Looks like this happens for some workers/users on the same machine. For example, it happens for ci_worker_1738693519_026122670
, but none of the others. Also, it seems to almost persist for several hours. That is, it happens on almost all runs, once it happened at least once.
Example failures:
- https://cirrus-ci.com/task/6482591089426432?logs=ci#L603
- https://cirrus-ci.com/task/6102859474796544?logs=ci#L624
- https://cirrus-ci.com/task/6278234062454784?logs=ci#L614
However, the same worker sometimes still passes:
This can also be seen by looking at the worker summary: https://0xb10c.github.io/bitcoin-core-ci-stats/tags/workerci_worker_1738693519_026122670/
On the passing run, the command podman container rm --force --all
prints:
0[05:49:48.929] time="2025-02-17T05:49:48-05:00" level=warning msg="StopSignal SIGTERM failed to stop container ci_native_nowallet_libbitcoinkernel in 10 seconds, resorting to SIGKILL"

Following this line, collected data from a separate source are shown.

-- ==== Sys2Proof/Laws/State.lean ====
section
/-! SUPPORT. The state's updates: what each leaves of every field, and what is read back. -/
namespace Sys2Proof.Machine

/-! One normal form: the updates by function are updates by value. -/

@[simp] theorem State.modTeam_eq (s : State) (i : Nat) (f : Team → Team) : s.modTeam i f = s.setTeamAt i (f (s.teamAt i)) := rfl
@[simp] theorem State.setTeam_eq (s : State) (t : Team) : s.setTeam t = s.setTeamAt s.cur t := rfl
@[simp] theorem State.modCrew_eq (s : State) (i : Nat) (f : Crew → Crew) : s.modCrew i f = s.setCrewAt i (f (s.crewAt i)) := rfl
@[simp] theorem Team.writeV_eq (t : Team) (r l : Nat) (x : BitVec 32) (tag : Tag) :
    t.writeV r l x tag = (t.setV r l { v := x, tag := tag, full := true }).setVvalid r l false := rfl
@[simp] theorem Team.emptyV_eq (t : Team) (r l : Nat) : t.emptyV r l = t.setV r l { t.velem r l with full := false } := rfl

/-! `State.setTeamAt` changes `teams` alone. -/

@[simp] theorem State.setTeamAt_tick (s : State) (i : Nat) (t : Team) : (s.setTeamAt i t).tick = s.tick := rfl
@[simp] theorem State.setTeamAt_agenda (s : State) (i : Nat) (t : Team) : (s.setTeamAt i t).agenda = s.agenda := rfl
@[simp] theorem State.setTeamAt_cur (s : State) (i : Nat) (t : Team) : (s.setTeamAt i t).cur = s.cur := rfl
@[simp] theorem State.setTeamAt_now (s : State) (i : Nat) (t : Team) : (s.setTeamAt i t).now = s.now := rfl
@[simp] theorem State.setTeamAt_crews (s : State) (i : Nat) (t : Team) : (s.setTeamAt i t).crews = s.crews := rfl
@[simp] theorem State.setTeamAt_launches (s : State) (i : Nat) (t : Team) : (s.setTeamAt i t).launches = s.launches := rfl
@[simp] theorem State.setTeamAt_levelRuns (s : State) (i : Nat) (t : Team) : (s.setTeamAt i t).levelRuns = s.levelRuns := rfl
@[simp] theorem State.setTeamAt_cmds (s : State) (i : Nat) (t : Team) : (s.setTeamAt i t).cmds = s.cmds := rfl
@[simp] theorem State.setTeamAt_contexts (s : State) (i : Nat) (t : Team) : (s.setTeamAt i t).contexts = s.contexts := rfl
@[simp] theorem State.setTeamAt_cores (s : State) (i : Nat) (t : Team) : (s.setTeamAt i t).cores = s.cores := rfl
@[simp] theorem State.setTeamAt_dies (s : State) (i : Nat) (t : Team) : (s.setTeamAt i t).dies = s.dies := rfl
@[simp] theorem State.setTeamAt_mem (s : State) (i : Nat) (t : Team) : (s.setTeamAt i t).mem = s.mem := rfl
@[simp] theorem State.setTeamAt_llc (s : State) (i : Nat) (t : Team) : (s.setTeamAt i t).llc = s.llc := rfl
@[simp] theorem State.setTeamAt_fwRoots (s : State) (i : Nat) (t : Team) : (s.setTeamAt i t).fwRoots = s.fwRoots := rfl
@[simp] theorem State.setTeamAt_ports (s : State) (i : Nat) (t : Team) : (s.setTeamAt i t).ports = s.ports := rfl
@[simp] theorem State.setTeamAt_routes (s : State) (i : Nat) (t : Team) : (s.setTeamAt i t).routes = s.routes := rfl
@[simp] theorem State.setTeamAt_exports (s : State) (i : Nat) (t : Team) : (s.setTeamAt i t).exports = s.exports := rfl
@[simp] theorem State.setTeamAt_reqs (s : State) (i : Nat) (t : Team) : (s.setTeamAt i t).reqs = s.reqs := rfl
@[simp] theorem State.setTeamAt_worlds (s : State) (i : Nat) (t : Team) : (s.setTeamAt i t).worlds = s.worlds := rfl
@[simp] theorem State.setTeamAt_freeMem (s : State) (i : Nat) (t : Team) : (s.setTeamAt i t).freeMem = s.freeMem := rfl
@[simp] theorem State.setTeamAt_senders (s : State) (i : Nat) (t : Team) : (s.setTeamAt i t).senders = s.senders := rfl
@[simp] theorem State.setTeamAt_groups (s : State) (i : Nat) (t : Team) : (s.setTeamAt i t).groups = s.groups := rfl
@[simp] theorem State.setTeamAt_groupMsgs (s : State) (i : Nat) (t : Team) : (s.setTeamAt i t).groupMsgs = s.groupMsgs := rfl
@[simp] theorem State.setTeamAt_scheds (s : State) (i : Nat) (t : Team) : (s.setTeamAt i t).scheds = s.scheds := rfl
@[simp] theorem State.setTeamAt_slotCounts (s : State) (i : Nat) (t : Team) : (s.setTeamAt i t).slotCounts = s.slotCounts := rfl
@[simp] theorem State.setTeamAt_llcCounts (s : State) (i : Nat) (t : Team) : (s.setTeamAt i t).llcCounts = s.llcCounts := rfl
@[simp] theorem State.setTeamAt_transfers (s : State) (i : Nat) (t : Team) : (s.setTeamAt i t).transfers = s.transfers := rfl
@[simp] theorem State.setTeamAt_clock (s : State) (i : Nat) (t : Team) : (s.setTeamAt i t).clock = s.clock := rfl
@[simp] theorem State.setTeamAt_poweredOn (s : State) (i : Nat) (t : Team) : (s.setTeamAt i t).poweredOn = s.poweredOn := rfl
@[simp] theorem State.setTeamAt_poweredDown (s : State) (i : Nat) (t : Team) : (s.setTeamAt i t).poweredDown = s.poweredDown := rfl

1[05:49:50.607] time="2025-02-17T05:49:50-05:00" level=error msg="Unable to clean up network for container be7a1370684d21a332fca91b3323679159787b30b9aa5469b8960e4ec632404c: \"tearing down network namespace configuration for container be7a1370684d21a332fca91b3323679159787b30b9aa5469b8960e4ec632404c: netavark: IO error: aardvark pid not found\""
2[05:49:52.396] be7a1370684d21a332fca91b3323679159787b30b9aa5469b8960e4ec632404c
Also, the last aborted run seems to have happened during podman run
: https://cirrus-ci.com/task/6702139617050624?logs=ci#L268
Thus, I believe this may be an upstream race bug in podman.
It would be good to minimize, report and fix the bug upstream.